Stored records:

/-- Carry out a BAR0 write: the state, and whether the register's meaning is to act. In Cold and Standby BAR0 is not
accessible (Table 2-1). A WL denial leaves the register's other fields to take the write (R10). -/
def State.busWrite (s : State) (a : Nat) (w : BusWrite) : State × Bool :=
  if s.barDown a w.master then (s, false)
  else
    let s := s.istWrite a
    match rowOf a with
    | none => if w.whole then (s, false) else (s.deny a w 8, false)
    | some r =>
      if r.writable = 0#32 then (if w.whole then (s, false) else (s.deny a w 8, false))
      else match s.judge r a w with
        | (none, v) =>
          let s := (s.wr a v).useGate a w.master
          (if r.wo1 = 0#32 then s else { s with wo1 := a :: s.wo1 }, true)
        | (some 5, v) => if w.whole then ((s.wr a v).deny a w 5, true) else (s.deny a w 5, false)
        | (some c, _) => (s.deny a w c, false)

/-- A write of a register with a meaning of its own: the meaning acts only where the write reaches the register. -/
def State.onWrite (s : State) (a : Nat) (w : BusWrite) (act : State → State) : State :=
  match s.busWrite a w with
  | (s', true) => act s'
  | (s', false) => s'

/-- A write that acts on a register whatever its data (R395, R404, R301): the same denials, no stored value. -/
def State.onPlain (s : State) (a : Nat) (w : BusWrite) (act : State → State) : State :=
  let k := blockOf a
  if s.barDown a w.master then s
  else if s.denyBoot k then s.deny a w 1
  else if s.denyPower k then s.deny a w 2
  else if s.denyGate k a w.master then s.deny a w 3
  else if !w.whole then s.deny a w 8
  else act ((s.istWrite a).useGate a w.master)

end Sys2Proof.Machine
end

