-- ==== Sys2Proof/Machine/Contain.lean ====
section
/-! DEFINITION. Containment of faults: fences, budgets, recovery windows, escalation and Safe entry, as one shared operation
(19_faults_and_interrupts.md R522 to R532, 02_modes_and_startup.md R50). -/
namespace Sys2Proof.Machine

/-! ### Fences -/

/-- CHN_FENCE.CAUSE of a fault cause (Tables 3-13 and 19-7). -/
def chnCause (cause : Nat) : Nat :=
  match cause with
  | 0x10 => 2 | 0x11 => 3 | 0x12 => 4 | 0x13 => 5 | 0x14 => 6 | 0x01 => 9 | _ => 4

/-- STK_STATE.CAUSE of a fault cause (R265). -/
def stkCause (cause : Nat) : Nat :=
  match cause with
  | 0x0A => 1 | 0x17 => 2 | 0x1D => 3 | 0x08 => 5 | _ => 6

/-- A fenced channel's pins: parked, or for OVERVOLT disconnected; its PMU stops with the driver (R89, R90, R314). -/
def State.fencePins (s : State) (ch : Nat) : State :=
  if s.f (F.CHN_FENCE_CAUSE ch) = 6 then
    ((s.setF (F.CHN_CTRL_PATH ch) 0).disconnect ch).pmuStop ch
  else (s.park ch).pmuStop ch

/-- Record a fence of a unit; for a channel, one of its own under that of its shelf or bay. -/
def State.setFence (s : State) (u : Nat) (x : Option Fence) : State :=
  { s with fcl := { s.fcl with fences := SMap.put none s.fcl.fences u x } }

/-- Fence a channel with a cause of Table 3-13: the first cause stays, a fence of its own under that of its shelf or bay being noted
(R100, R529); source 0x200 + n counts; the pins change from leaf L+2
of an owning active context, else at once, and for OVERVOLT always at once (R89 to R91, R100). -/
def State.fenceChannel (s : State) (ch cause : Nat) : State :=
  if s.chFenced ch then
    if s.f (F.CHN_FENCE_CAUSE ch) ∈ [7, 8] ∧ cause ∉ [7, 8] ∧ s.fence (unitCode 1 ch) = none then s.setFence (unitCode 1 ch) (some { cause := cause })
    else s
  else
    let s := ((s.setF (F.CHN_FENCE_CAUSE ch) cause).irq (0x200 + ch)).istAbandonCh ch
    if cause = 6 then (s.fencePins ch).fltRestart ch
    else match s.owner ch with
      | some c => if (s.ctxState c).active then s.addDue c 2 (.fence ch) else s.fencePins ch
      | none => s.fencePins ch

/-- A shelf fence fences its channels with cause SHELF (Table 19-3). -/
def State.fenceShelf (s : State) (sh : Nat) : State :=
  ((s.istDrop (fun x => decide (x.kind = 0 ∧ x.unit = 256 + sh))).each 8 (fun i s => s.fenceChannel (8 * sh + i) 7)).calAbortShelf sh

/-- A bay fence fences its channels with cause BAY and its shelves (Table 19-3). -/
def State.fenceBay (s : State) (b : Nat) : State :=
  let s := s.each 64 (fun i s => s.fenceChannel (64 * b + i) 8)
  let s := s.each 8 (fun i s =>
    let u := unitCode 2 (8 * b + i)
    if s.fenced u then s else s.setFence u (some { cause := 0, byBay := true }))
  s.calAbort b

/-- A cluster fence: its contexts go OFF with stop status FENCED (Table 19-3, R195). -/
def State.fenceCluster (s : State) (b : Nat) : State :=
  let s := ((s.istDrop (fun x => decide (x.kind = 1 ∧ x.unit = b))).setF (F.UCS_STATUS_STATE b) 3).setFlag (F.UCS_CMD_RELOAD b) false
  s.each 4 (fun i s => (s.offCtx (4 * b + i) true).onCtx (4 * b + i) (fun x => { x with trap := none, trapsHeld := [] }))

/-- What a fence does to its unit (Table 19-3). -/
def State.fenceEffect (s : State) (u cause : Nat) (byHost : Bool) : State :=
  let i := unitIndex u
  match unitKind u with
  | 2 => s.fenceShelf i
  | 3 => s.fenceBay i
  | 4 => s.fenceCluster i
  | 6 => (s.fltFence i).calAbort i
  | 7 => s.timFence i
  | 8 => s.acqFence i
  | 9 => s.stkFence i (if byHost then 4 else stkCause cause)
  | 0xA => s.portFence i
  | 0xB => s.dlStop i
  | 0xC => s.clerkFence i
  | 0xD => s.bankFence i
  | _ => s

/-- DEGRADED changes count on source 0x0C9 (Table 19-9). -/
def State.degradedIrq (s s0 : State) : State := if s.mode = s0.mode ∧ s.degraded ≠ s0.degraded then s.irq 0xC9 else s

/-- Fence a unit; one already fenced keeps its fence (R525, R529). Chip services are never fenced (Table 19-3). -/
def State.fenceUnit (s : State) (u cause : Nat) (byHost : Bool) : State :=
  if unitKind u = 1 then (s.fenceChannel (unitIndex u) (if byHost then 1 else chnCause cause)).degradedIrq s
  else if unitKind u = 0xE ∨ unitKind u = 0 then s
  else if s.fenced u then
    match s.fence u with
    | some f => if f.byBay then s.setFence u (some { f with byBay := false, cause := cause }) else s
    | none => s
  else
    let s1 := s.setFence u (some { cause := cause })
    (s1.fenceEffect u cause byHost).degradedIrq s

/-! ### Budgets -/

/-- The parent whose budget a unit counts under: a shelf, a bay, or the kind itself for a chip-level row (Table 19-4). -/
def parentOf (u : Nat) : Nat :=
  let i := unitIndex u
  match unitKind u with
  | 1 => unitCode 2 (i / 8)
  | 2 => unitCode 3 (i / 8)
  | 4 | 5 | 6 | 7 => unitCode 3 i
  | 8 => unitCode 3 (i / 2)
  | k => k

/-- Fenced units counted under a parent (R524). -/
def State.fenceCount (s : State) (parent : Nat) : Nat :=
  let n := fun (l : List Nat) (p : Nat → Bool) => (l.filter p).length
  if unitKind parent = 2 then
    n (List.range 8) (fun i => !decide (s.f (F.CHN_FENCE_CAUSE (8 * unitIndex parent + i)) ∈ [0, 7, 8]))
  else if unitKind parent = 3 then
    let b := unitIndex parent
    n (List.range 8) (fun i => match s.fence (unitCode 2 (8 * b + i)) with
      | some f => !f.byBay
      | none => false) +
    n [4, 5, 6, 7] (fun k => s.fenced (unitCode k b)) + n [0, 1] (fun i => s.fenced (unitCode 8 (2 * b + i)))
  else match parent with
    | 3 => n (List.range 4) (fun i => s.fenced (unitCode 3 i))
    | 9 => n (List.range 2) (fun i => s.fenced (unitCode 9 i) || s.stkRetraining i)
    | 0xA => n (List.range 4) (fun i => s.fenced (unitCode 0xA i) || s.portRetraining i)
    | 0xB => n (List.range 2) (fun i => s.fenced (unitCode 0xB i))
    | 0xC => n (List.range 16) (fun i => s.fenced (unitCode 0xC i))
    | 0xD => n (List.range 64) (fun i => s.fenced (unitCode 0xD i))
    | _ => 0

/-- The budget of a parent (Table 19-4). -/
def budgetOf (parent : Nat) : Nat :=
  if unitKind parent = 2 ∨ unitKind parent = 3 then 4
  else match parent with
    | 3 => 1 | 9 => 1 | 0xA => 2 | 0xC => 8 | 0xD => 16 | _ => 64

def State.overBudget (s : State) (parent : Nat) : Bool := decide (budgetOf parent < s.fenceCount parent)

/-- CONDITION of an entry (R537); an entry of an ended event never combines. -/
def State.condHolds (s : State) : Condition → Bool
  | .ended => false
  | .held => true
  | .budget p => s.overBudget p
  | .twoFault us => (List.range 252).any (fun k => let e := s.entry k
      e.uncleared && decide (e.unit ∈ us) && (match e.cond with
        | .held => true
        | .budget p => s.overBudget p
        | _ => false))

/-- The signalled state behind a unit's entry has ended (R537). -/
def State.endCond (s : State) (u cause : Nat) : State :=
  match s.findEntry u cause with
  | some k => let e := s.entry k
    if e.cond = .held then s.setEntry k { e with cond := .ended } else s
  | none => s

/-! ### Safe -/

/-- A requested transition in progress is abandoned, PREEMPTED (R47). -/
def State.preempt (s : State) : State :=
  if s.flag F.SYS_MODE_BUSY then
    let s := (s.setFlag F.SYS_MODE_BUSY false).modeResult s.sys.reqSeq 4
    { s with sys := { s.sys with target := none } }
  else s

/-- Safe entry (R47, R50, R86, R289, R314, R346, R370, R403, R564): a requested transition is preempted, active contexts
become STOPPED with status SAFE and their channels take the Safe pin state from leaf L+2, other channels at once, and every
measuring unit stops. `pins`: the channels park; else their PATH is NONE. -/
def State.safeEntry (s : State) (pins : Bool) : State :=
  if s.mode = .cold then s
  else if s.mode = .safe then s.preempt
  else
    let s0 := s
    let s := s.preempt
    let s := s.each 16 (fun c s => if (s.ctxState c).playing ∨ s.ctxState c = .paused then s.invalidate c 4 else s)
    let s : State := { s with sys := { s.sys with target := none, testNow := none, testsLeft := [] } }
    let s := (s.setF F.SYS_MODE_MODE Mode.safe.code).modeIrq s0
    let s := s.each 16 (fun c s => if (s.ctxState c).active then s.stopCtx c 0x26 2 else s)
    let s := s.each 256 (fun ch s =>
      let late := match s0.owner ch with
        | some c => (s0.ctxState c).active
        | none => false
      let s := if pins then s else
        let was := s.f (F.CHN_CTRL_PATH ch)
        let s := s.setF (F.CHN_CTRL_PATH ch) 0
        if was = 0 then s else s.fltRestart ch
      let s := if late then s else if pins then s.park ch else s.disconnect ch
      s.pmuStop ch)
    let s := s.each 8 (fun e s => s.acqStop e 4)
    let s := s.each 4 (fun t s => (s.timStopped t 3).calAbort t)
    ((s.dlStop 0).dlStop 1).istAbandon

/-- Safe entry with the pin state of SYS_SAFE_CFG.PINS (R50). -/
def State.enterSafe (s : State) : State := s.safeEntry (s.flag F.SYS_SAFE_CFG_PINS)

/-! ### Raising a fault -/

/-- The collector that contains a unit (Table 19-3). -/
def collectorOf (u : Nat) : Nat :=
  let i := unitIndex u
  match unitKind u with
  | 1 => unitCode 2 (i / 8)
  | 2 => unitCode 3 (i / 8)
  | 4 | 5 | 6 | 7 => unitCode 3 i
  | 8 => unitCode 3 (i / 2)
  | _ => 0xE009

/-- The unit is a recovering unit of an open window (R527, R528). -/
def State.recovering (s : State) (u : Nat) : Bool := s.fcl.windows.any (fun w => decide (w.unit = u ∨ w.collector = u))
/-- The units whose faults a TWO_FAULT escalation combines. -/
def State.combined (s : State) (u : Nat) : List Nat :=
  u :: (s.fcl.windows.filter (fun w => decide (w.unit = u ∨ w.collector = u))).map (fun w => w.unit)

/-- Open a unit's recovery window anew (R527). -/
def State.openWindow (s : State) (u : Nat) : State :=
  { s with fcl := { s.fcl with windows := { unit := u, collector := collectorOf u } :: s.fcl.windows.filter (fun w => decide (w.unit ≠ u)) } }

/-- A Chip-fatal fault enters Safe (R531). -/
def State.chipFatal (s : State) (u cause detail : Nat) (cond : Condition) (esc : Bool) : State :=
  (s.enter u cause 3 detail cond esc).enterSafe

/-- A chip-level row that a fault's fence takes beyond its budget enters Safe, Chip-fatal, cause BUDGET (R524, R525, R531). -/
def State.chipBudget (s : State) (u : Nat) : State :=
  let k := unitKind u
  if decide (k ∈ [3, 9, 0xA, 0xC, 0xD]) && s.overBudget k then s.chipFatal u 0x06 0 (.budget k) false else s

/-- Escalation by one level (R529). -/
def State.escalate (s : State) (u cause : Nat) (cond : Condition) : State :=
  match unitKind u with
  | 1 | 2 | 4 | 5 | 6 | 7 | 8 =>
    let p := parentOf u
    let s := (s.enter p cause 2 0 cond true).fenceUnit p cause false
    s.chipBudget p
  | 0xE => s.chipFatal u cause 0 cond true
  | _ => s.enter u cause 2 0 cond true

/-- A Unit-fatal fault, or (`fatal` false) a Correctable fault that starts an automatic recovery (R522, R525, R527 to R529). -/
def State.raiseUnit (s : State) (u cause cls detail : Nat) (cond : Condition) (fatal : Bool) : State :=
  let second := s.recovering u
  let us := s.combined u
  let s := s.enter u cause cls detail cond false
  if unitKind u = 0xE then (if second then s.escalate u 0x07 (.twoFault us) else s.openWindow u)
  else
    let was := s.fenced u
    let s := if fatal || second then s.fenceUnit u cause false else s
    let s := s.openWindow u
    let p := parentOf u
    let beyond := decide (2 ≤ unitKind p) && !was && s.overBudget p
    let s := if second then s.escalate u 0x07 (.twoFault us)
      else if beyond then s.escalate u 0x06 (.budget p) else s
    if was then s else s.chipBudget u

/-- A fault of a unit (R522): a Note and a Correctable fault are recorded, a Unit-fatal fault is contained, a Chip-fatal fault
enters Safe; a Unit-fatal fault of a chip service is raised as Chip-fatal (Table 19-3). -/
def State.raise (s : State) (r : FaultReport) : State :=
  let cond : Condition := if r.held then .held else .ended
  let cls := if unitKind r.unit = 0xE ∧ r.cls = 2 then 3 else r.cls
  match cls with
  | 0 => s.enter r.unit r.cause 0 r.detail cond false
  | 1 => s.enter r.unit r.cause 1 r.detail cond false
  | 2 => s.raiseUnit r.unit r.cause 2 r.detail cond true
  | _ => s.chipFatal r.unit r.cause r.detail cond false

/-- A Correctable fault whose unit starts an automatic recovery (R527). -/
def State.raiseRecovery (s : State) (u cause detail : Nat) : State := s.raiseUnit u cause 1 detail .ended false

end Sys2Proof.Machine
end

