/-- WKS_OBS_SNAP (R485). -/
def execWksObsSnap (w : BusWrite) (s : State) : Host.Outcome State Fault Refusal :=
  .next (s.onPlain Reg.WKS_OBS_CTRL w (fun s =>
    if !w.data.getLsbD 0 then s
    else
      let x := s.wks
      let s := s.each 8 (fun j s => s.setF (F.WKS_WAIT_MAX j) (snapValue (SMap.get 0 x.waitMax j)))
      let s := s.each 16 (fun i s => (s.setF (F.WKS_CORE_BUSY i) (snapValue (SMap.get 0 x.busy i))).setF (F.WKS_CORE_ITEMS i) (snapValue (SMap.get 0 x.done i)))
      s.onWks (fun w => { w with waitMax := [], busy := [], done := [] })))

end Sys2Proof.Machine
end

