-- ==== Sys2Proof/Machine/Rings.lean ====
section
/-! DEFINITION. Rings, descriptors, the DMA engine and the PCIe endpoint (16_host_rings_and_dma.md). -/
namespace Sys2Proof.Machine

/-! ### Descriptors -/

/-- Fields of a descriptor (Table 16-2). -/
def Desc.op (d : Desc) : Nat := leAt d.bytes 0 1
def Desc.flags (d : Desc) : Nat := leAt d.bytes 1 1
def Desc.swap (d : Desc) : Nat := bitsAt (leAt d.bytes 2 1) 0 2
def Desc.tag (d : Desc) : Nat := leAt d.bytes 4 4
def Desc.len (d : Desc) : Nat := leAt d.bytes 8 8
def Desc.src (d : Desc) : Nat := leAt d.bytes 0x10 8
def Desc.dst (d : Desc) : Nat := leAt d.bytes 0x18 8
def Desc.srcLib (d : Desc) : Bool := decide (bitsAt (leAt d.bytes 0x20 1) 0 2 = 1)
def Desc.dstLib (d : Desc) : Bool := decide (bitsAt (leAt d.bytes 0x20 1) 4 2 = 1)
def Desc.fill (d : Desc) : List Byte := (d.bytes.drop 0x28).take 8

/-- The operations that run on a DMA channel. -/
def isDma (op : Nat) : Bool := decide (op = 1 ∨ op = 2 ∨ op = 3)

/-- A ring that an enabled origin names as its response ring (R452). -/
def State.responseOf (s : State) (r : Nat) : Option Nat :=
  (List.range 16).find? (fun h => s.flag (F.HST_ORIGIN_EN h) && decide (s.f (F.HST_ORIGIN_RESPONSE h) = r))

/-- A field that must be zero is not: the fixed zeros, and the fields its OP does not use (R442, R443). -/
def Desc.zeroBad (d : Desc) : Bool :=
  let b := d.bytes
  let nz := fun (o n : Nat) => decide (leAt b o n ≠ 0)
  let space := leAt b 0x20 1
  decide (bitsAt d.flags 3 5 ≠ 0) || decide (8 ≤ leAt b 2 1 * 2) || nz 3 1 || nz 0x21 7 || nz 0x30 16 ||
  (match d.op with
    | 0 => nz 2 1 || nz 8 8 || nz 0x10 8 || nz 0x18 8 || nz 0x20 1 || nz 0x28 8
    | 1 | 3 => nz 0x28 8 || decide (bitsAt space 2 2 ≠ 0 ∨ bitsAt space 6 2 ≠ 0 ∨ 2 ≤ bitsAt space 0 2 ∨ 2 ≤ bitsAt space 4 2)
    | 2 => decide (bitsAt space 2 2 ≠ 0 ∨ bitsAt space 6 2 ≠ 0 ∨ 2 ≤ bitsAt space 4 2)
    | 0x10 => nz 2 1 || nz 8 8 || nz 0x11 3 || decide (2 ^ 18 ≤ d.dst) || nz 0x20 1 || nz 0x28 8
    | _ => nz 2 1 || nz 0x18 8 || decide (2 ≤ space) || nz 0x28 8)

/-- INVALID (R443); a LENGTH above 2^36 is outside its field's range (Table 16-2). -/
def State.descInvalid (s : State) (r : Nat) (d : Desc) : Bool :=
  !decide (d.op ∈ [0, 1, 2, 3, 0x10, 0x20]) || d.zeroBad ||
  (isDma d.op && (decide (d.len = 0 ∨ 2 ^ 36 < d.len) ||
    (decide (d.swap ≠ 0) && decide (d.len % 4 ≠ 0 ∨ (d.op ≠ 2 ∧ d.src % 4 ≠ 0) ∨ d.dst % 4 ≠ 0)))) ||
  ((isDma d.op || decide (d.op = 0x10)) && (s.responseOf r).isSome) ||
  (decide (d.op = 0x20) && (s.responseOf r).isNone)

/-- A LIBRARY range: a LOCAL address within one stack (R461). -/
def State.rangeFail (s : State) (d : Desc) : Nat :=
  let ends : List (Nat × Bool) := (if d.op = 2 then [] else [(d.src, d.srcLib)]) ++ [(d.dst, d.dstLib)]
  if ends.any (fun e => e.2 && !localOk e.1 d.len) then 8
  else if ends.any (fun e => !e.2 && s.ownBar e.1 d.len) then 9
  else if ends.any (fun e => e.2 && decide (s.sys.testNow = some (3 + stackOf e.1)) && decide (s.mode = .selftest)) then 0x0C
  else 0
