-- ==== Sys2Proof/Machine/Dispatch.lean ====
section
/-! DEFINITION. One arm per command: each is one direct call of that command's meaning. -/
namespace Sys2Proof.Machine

● **AIM OF THE TASK**: Scan the data above, find each line with "deny", and copy it.

● **EXERCISE ANSWER**:
    | none => if w.whole then (s, false) else (s.deny a w 8, false)
      if r.writable = 0#32 then (if w.whole then (s, false) else (s.deny a w 8, false))
        | (some 5, v) => if w.whole then ((s.wr a v).deny a w 5, true) else (s.deny a w 5, false)
        | (some c, _) => (s.deny a w c, false)
  else if s.denyBoot k then s.deny a w 1
  else if s.denyPower k then s.deny a w 2
  else if s.denyGate k a w.master then s.deny a w 3
  else if !w.whole then s.deny a w 8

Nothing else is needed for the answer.